Là-dessus est donc arrivée, le 15 avril au soir, la nouvelle de la mise à pied d'un inspecteur du travail de la Marne. Connu au sein du ministère pour ses engagements syndicaux à la CGT, cet agent avait pris l'initiative, quelques heures avant sa suspension, de saisir un tribunal judiciaire en référé pour obliger une association d'aide à domicile de Reims, qui emploie quelque 300 personnes, à équiper ses salariés d'un meilleur matériel de protection. «Il a considéré, voyant que les salariés intervenaient directement sur les personnes, qu'il leur fallait des masques, des charlottes, des blouses à changer à chaque usager», explique Sabine Duménil, secrétaire générale de la CGT dans la Marne.

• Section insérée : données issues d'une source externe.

-- ==== Sys2Proof/Certificates/Slice0/Obligations.lean ====
section
/-! DEFINITION. Certificates/Slice0/Obligations.lean: the statements for the provers. `ScheduleIdle`, `HostRuns`,
`Posted` and the other words they are stated in stand in Safety.lean. -/

open Sys2Proof Sys2Proof.Machine

/-! ### The machine as a whole -/

/-- A step runs the command that has waited longest, on the machine with the rest of the queue. -/
def Obligations.StepRunsFrontCommand : Prop :=
  ∀ (c : Instr) (rest : List Instr) (s : State), s.pending = c :: rest → step s = exec c (s.setPending rest)

/-- The model's own choice (log entries 3 and 36), from R104, R105 and R30: with no command waiting, a step is one period of
the 32,768 Hz crystal, and while the part is powered a PWM period, at whose start the outputs take the duties that stand;
at the wrap of the sub-second count the second advances, as the command SECOND_ADVANCE has it. -/
def Obligations.IdleStepIsOneCrystalPeriod : Prop :=
  ∀ s : State, s.pending = [] →
    (s.clk.sub < 32767 →
      ∃ t, step s = .next t ∧ t.clk = { s.clk with sub := s.clk.sub + 1 }
        ∧ t.now = s.now + ((s.clk.sub + 1) * 15625 / 512 - s.clk.sub * 15625 / 512)
        ∧ t.srv = (if s.pwr.power = .backup then s.srv else
            { s.srv with drumPwm := s.srv.drumDuty, capPwm := s.srv.capDuty, reelPwm := s.srv.reelDuty })
        ∧ SameBut [.clk, .now, .srv] s t)
    ∧ (s.clk.sub = 32767 → step s = exec .secondAdvance (pwmPeriod (s.setNow (s.now + 31))))

/-- R104, and log entry 8: after reset the backup domain holds its backup-reset values, the power state is BACKUP, and
nothing waits. The power state and the empty RAM are the model's choice.
And what every step keeps holds at reset. -/
def Obligations.ResetLeavesBackupValues : Prop :=
  (State.reset.clk.time = ⟨0, 1, 1, 0, 0, 0⟩ ∧ State.reset.clk.sub = 0 ∧ State.reset.clk.valid = false
    ∧ State.reset.clk.limit = false ∧ State.reset.clk.code = none ∧ State.reset.clk.retained.valid = false
    ∧ State.reset.clk.sample = none ∧ State.reset.clk.deferred = none ∧ State.reset.clk.running = false
    ∧ State.reset.pwr.power = .backup ∧ State.reset.pending = [] ∧ State.reset.mem = [])
  ∧ (MemoriesWf State.reset ∧ QueuesWf State.reset ∧ ServoWf State.reset ∧ ClockWf State.reset ∧ FifoWf State.reset
    ∧ SlicerWf State.reset ∧ TransportWf State.reset ∧ NothingUntold State.reset)

/-- Every step keeps the RAM and the shadows in canonical form. -/
def Obligations.EveryStepKeepsMemoriesCanonical : Prop :=
  ∀ s t : State, MemoriesWf s → step s = .next t → MemoriesWf t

Mais aux yeux du ministère, qui a publié un communiqué de presse pour le moins flou («sobre», préfère-t-il nous dire), la démarche de l'inspecteur consistait à «enjoindre aux employeurs des conditions de maintien d'activité non conformes aux prescriptions des autorités sanitaires». Qu'est-ce à dire ? On n'en saura pas plus, mais on se souvient que le 3 avril, dans le Nord, un tribunal judiciaire saisi par une inspectrice du travail a ordonné à une grosse association d'aide à domicile de fournir du matériel de protection, et notamment des masques FFP2, à son personnel. Qu'en aurait dit le tribunal judiciaire de la Marne ? On l'ignore : en l'absence de l'inspecteur suspendu, l'audience n'a, de fait, pas pu se tenir.